Task directions:
Your answer should be the lines of the data below that contain "unattached".

Available data:
-- ==== Sys2Proof/Machine/Path.lean ====
section
/-! DEFINITION. The power path (chapter 05): qualification, selection, break-before-make transfers, the
BATFET, the start of an export, and the path in Safe Hold (R108). -/

namespace Sys2Proof.Machine

/-! ### Inputs (R135–R140) -/

/-- The path of an input is declared present (PATH flags). -/
def inputPresent (c : Core) : Inp → Bool
  | .main => c.maq.path.main | .pda => c.maq.path.pda | .pdb => c.maq.path.pdb

/-- An input serves as the export port, or its pair is not yet off after an export (R157). -/
def isExportPort (c : Core) (i : Inp) : Bool :=
  (match c.path.export_ with | some e => e.port.inp == i | none => false)
    || (match c.path.exOff with | some p => p.inp == i | none => false)

/-- A port holds an explicit sink contract without Capability Mismatch (R378, R381), in effect since a merge tick (R34). -/
def sinkContract (g : PdG) : Bool :=
  g.att == .sink && (match g.eff with | some k => !k.mismatch | none => false)

/-- An input may qualify now (R135–R137, R157, R164). -/
def mayQualify (c : Core) (i : Inp) : Bool :=
  inRun c && inputPresent c i && !(c.path.inp i).iso && !(c.path.inp i).trq && !(c.path.inp i).flt && !isExportPort c i
    && (match i with
      | .main => true
      | .pda => sinkContract (c.port .a)
      | .pdb => sinkContract (c.port .b))

/-- The standing priority order (R140): merged slot 0x0001, a 0 position skipped. -/
def priority (c : Core) : List Inp := (prioCodes (BitVec.ofNat 8 (merged c 0))).filterMap inpOfCode

/-- An input can be selected (R138). -/
def selectable (c : Core) (i : Inp) : Bool :=
  (c.path.inp i).qual && !(c.path.inp i).iso && !isExportPort c i

/-- `best` of R138. -/
def bestInput (c : Core) : Option Inp := (priority c).find? (selectable c)

/-- Place of an input in the standing order; one that it does not name ranks last. -/
def rankOf (c : Core) (i : Inp) : Nat := (priority c).findIdx (· == i)

/-- VCIN stands at or below the incoming input's voltage plus 0.5 V (Table 05-2 step 3). -/
def drained (c : Core) (i : Inp) : Bool := decide (c.meas.vcin ≤ inpVolt c.meas i + 500)

/-- The incoming pair's turn-on begins, with the converter parked (R142), or waits for the drain. -/
def incomingOn (c : Core) (x : Xfer) : Core :=
  if drained c x.inc then
    let c := setPair (stagePark c) x.inc true
    { c with path := { c.path with xfer := some { x with step := .inOn } } }
  else { c with path := { c.path with xfer := some { x with step := .drain } } }

/-- A turn-on with no input active (R138). -/
def beginTurnOn (c : Core) (i : Inp) : Core := incomingOn c { out := none, inc := i, step := .outOff }

/-- A transfer begins (R141): outgoing pair off, BATFET fully on; from Linear the floor is suspended until
an input is active again (R158).  `loss`: the active input was lost. -/
def beginTransfer (c : Core) (out inc : Inp) (loss : Bool) : Core :=
  let lin := c.path.batfet == .linear
  let c := batfetFull (pairOff c out)
  { c with path := { c.path with
      xfer := some { out := some out, inc := inc, step := .outOff, loss := loss }
      floorSusp := lin, collapsed := false } }
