-- ==== Sys2Proof/Machine/Pd.lean ====
section
/-! DEFINITION. The USB-C ports (chapter 14): terminations and attach, sink contracts, the source in
Return with its backing, VCONN and the cable, the vendor alternate mode, moisture, and the port faults. -/

namespace Sys2Proof.Machine

/-! ### Port kind, readiness and termination (R374, R375, R383) -/

/-- Maquette block of a port. -/
def pdCfg (c : Core) (p : PdId) : MqPd := vget c.maq.pd (pdIx p) {}

/-- The other port. -/
def otherPd : PdId → PdId
  | .a => .b | .b => .a

/-- Export port of a Type-C port. -/
def exPort : PdId → ExPort
  | .a => .pda | .b => .pdb

/-- An export stands or is being started on another port of the controller (R383, R401). -/
def exportElsewhere (c : Core) (p : PdId) : Bool :=
  (match c.path.export_ with | some e => e.port != exPort p | none => false)
    || (match c.path.exportWait with | some e => e.port != exPort p | none => false)
    || (c.vlt.askBack.any fun x => x.1 != pdAcct p)

/-- Source ready (R383), and no earlier than t_SR after a Hard Reset (R388). -/
def sourceReady (c : Core) (p : PdId) : Bool :=
  let g := c.port p
  (pdCfg c p).present && (pdCfg c p).source && inRun c && merged c (14 + pdIx p) == 1 && !exportElsewhere c p
    && c.path.active != some (pdInp p) && !g.damp && !g.iso && !g.hold && !g.srWait
    && decide (15 ≤ c.vlt.bMax)

/-- Rp level of R384. -/
def rpLevel (c : Core) : CcTerm := if 30 ≤ c.vlt.bMax then .rp30 else .rp15

/-- Current of an Rp level, mA. -/
def CcTerm.ma : CcTerm → Nat
  | .rp30 => 3000 | .rp15 => 1500 | _ => 0

/-- Termination of a port (Table 14-3, R390): of an unattached port by kind and readiness, in Dormant by kind alone (R376), of a source
under contract SinkTxOK, or SinkTxNG while a sequence waits. -/
def pdTerm (c : Core) (p : PdId) : Core :=
  let k := pdCfg c p
  let rdy := sourceReady c p
  let lvl := rpLevel c
  updPd c p fun g =>
    let g := { g with ready := rdy }
    match g.att with
    | .unattached =>
      if c.life.st == .dormant then { g with cc := if k.present && k.sink then .rd else .open_, toggling := false }
      else if !k.present || !inRun c then { g with cc := .open_, toggling := false }
      else if k.sink && k.source && rdy then
        { g with toggling := true, cc := if g.toggling && g.cc != .rd then lvl else .rd }
      else if k.sink then { g with cc := .rd, toggling := false }
      else { g with cc := if rdy then lvl else .open_, toggling := false }
    | .sink => { g with cc := .rd, toggling := false }
    | .source =>
      { g with toggling := false, cc := if g.contract.isNone then g.cc else if g.txWait then .rp15 else .rp30 }
    | _ => { g with cc := .open_, toggling := false }

/-- The contract of a sink port is gone: its input is disqualified at once (R136, R380, R381). -/
def sinkLost (c : Core) (p : PdId) : Core :=
  if (c.port p).att == .sink then inputLost c (pdInp p) else c

/-- A port leaves its partner for an attach state without one: export, contract, VCONN and mode end, CC
stands open (R377, R388, R397, R53). -/
def pdLeave (c : Core) (p : PdId) (att : Attach) : Core :=
  let c := sinkLost (exportStop c (pdAcct p) false) p
  let c := altExit c p
  updPd (dropAsk c p) p fun g => { g.clear with
    att := att, cc := .open_, toggling := false, ready := false, vconn := false, cable5 := false }

/-- ErrorRecovery with CC open for t_ER (R384, R388). -/
def errorRecovery (c : Core) (p : PdId) : Core := pdLeave c p .errorRecovery

/-- A received message is counted. -/
def pdCount (c : Core) (p : PdId) : Core := updPd c p fun g => { g with nRecv := g.nRecv + 1 }

/-- A message received by an attached port in Run. -/
def onPd (s : State) (p : PdId) (f : Core → Core) : Res :=
  onCoreIf s (fun c => inRun c && ((c.port p).att == .sink || (c.port p).att == .source)) fun c => f (pdCount c p)

/-! ### Attach and detach (R375–R377, R384) -/

/-- Fault code of a row of Table 14-5 on a port (R286). -/
def pdFaultCode (p : PdId) (row : Nat) : BitVec 16 := BitVec.ofNat 16 ((0x10 + pdIx p) * 256 + row)

/-- A port may source VCONN (R391). -/
def mayVconn (c : Core) (p : PdId) (vconnin : Bool) : Bool := (pdCfg c p).vconn && vconnin && !faultActive c (pdFaultCode p 3) 0

/-- CC_ATTACH (R375, R384, R392): a sink attaches as sink; a source asks for its backing at the next
merge tick and, where it may, turns VCONN on and asks the cable. -/
def execCcAttach (port : PdId) (asSource cc2 vconnin : Bool) (s : State) : Res :=
  onCoreIf s (fun c => inRun c && (c.port port).att == .unattached && (c.port port).cc != .open_
      && (if asSource then (c.port port).ready else (pdCfg c port).sink)) fun c =>
    if asSource then
      let lvl := if (c.port port).cc == .rd then rpLevel c else (c.port port).cc
      let v := mayVconn c port vconnin
      let c := updPd c port fun g => { g with
        att := .source, cc := lvl, cc2 := cc2, toggling := false, waitBack := true
        asked := tokensFor 5000 lvl.ma, vconn := v, cable5 := false, cableWait := v }
      if v then pdSend c port .discoverIdentitySop1 else c
    else updPd c port fun g => { g with att := .sink, cc := .rd, cc2 := cc2, toggling := false }

/-- CC_DETACH (R377). -/
def execCcDetach (port : PdId) (s : State) : Res :=
  onCoreIf s (fun c => inRun c && ((c.port port).att == .sink || (c.port port).att == .source)) fun c =>
    pdTerm (pdLeave c port .unattached) port

/-- DRP_TOGGLE (Table 14-3). -/
def execDrpToggle (port : PdId) (s : State) : Res :=
  onCoreIf s (fun c => inRun c && (c.port port).toggling) fun c =>
    updPd c port fun g => { g with cc := if g.cc == .rd then rpLevel c else .rd }

/-! ### Sink policy (R378–R381) -/

/-- Place of the first fixed source object of a voltage. -/
def matchPdo (pdos : List PdoIn) (v : Nat) : Option (Nat × PdoIn) :=
  match pdos.findIdx? fun q => q.fixed && q.v50 == v with
  | some i => (pdos[i]?).map fun q => (i, q)
  | none => none

/-- The choice of R378 among the sink objects, in their listed order. -/
def chooseSink : List MqPdo → List PdoIn → Bool → Option PdContract
  | [], _, _ => none
  | w :: ws, pdos, epr =>
    match matchPdo pdos w.v with
    | some (i, q) => some { v50 := w.v, i10 := Nat.min w.i q.i10, pos := i + 1, epr := epr }
    | none => chooseSink ws pdos epr

/-- The request of R378: the choice, or object 1 at 100 mA with Capability Mismatch. -/
def sinkRequest (k : MqPd) (pdos : List PdoIn) (epr : Bool) : PdContract :=
  match chooseSink (if epr then k.eprPdo ++ k.spr else k.spr) pdos epr with
  | some r => r
  | none => { v50 := (pdos.headD { fixed := true, v50 := 100, i10 := 0 }).v50, i10 := 10, pos := 1
              epr := epr, mismatch := true }

/-- SOURCE_CAPABILITIES (R378, R379): the EPR list arrives in EPR mode only. -/
def execSourceCapabilities (port : PdId) (pdos : List PdoIn) (eprCapable eprList rev2 : Bool) (s : State) : Res :=
  onPd s port fun c =>
    if (c.port port).att != .sink then c
    else
      let epr := eprList && (pdCfg c port).epr && !rev2
      let r := sinkRequest (pdCfg c port) pdos epr
      let c := updPd c port fun g => { g with
        caps := pdos, capsEpr := eprCapable && !rev2, rev2 := rev2, epr := epr, want := some r }
      pdSend c port (.request r.pos r.i10 r.mismatch)

/-- EPR_KEEPALIVE (R379): sent every 375 ms; unanswered, the port returns to the SPR choice. -/
def execEprKeepalive (port : PdId) (answered : Bool) (s : State) : Res :=
  onCoreIf s (fun c => inRun c && (c.port port).att == .sink && (c.port port).epr) fun c =>
    let c := pdSend c port .eprKeepAlive
    if answered then pdCount c port else updPd c port fun g => { g with epr := false }

/-- PD_ACCEPT (R380): a contract of another voltage ends here. -/
def execPdAccept (port : PdId) (s : State) : Res :=
  onPd s port fun c =>
    match (c.port port).att, (c.port port).want with
    | .sink, some r =>
      let other := match (c.port port).contract with | some k => k.v50 != r.v50 | none => false
      let c := if other then sinkLost (updPd c port fun g => { g with contract := none, eff := none }) port else c
      updPd c port fun g => { g with want := none, trans := some r }
    | _, _ => c

/-- PS_RDY (R380, R379): the new contract, which CORE and its limit take over at the next merge tick (R34); an SPR contract with an EPR
capable source is followed by EPR_Mode (Enter). -/
def execPsRdy (port : PdId) (s : State) : Res :=
  onPd s port fun c =>
    match (c.port port).att, (c.port port).trans with
    | .sink, some r =>
      let c := updPd c port fun g => { g with contract := some r, trans := none }
      let g := c.port port
      if (pdCfg c port).epr && g.capsEpr && !r.epr && !g.epr then pdSend c port .eprEnter else c
    | _, _ => c

/-! ### Source in Return (R384–R389) -/

/-- Cable limit, 10 mA (R385). -/
def cableLimit (g : PdG) : Nat := if g.cable5 then 500 else 300

/-- The offer of R385: (50 mV, 10 mA) of each source object, 0 current = left out. -/
def offerOf (c : Core) (p : PdId) : List (Nat × Nat) :=
  let g := c.port p
  let uw := (c.vlt.bMax + g.backing) * 500000
  mapFrom (fun k (d : MqPdo) =>
    let i := Nat.min d.i (Nat.min (cableLimit g) (uw / Nat.max 1 (d.v * 50) / 10))
    if k = 0 then (d.v, Nat.max i (g.cc.ma / 10)) else if i < 50 then (d.v, 0) else (d.v, i)) 0 (pdCfg c p).src

/-- The objects of an offer that are sent, in order; their places are the object positions. -/
def offerSent (o : List (Nat × Nat)) : List (Nat × Nat) := o.filter fun x => x.2 != 0

/-- This port exports, its pair confirmed on. -/
def pdExporting (c : Core) (p : PdId) : Bool :=
  match c.path.export_ with | some e => e.port == exPort p && e.step == .active | none => false

/-- Source_Capabilities leave once VBUS stands at 5 V and the cable has been asked (R385, R392). -/
def sendOffer (c : Core) (p : PdId) : Core :=
  let g := c.port p
  if pdExporting c p && !g.cableWait && !g.capsSent then
    let o := offerOf c p
    pdSend (updPd c p fun g => { g with offer := o, capsSent := true }) p (.sourceCaps (offerSent o))
  else c

/-- EXPORT_PAIR_CONFIRMED_ON (Table 05-4 step 5): the limit is in force, and a PD port sends its offer. -/
def execExportPairConfirmedOn (s : State) : Res :=
  onRun s fun c =>
    match c.path.export_ with
    | some e =>
      if e.step = .pairOn then
        let c := { c with
          path := { c.path with export_ := some { e with step := .active } }
          life := { c.life with pathDriven := true } }
        match e.port.pd with | some p => sendOffer c p | none => c
      else c
    | none => c

/-- EXPORT_PAIR_NOT_CONFIRMED_ON (Table 14-5 row 5): the export is abandoned. -/
def execExportPairNotConfirmedOn (s : State) : Res :=
  onRun s fun c =>
    match c.path.export_ with
    | some e =>
      if e.step = .pairOn then
        match e.port.pd with
        | some p => fault (errorRecovery c p) (pdFaultCode p 5) 0
        | none => exportEnd c false
      else c
    | none => c

/-- The answer of the audit to a port's asked backing (R384, R386): an attach starts its export or goes
to ErrorRecovery; a Request is accepted or rejected. -/
def pdBacked (c : Core) (p : PdId) (ok : Bool) : Core :=
  let g := c.port p
  if g.waitBack then
    let c := updPd c p fun g => { g with waitBack := false }
    if ok then
      exportBegin (updPd c p fun g => { g with backing := g.asked })
        { port := exPort p, step := .outOff, volt := 5000, limit := g.cc.ma }
    else errorRecovery c p
  else
    match g.reqWait with
    | some r =>
      let c := updPd c p fun g => { g with reqWait := none }
      if ok then
        let c := pdSend c p .accept
        let c := updPd c p fun g => { g with trans := some r, stWait := true, backing := Nat.max g.backing g.asked }
        { c with path := { c.path with export_ := c.path.export_.map fun e =>
            { e with limit := Nat.min e.limit (r.i10 * 10) } } }
      else pdSend c p .reject
    | none => c

/-- PD_REQUEST (R386): an offered object within its current asks for its backing; else Reject. -/
def execPdRequest (port : PdId) (pos maxI10 : Nat) (s : State) : Res :=
  onPd s port fun c =>
    let g := c.port port
    if g.att != .source || !pdExporting c port then c
    else
      match (offerSent g.offer)[pos - 1]? with
      | some (v, i) =>
        if decide (1 ≤ pos) && decide (maxI10 ≤ i) && g.trans.isNone then
          let n := tokensFor (v * 50) (maxI10 * 10)
          let c := updPd c port fun g => { g with
            reqWait := some { v50 := v, i10 := maxI10, pos := pos }, asked := n }
          { c with vlt := { c.vlt with
              askBack := (c.vlt.askBack.filter fun x => x.1 != pdAcct port) ++ [(pdAcct port, n)] } }
        else pdSend c port .reject
      | none => pdSend c port .reject

/-- SOURCE_TRANSITION_DELAY_END (R387): VBUS moves toward the new voltage. -/
def execSourceTransitionDelayEnd (port : PdId) (s : State) : Res :=
  onCoreIf s (fun c => inRun c && pdExporting c port && (c.port port).stWait) fun c =>
    let v := match (c.port port).trans with | some r => r.v50 * 50 | none => 5000
    let c := updPd c port fun g => { g with stWait := false }
    { c with path := { c.path with export_ := c.path.export_.map fun e => { e with volt := v } } }

/-- The mode is offered on a port (R393). -/
def offersMode (c : Core) (p : PdId) : Bool :=
  let g := c.port p
  (pdCfg c p).altMode && (vget c.maq.plbs.ports 3 {}).present && c.maq.plbs.route && g.contract.isSome
    && !g.damp && !(c.port (otherPd p)).alt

Answer area:
/-- Termination of a port (Table 14-3, R390): of an unattached port by kind and readiness, in Dormant by kind alone (R376), of a source
    | .unattached =>
  onCoreIf s (fun c => inRun c && (c.port port).att == .unattached && (c.port port).cc != .open_
    pdTerm (pdLeave c port .unattached) port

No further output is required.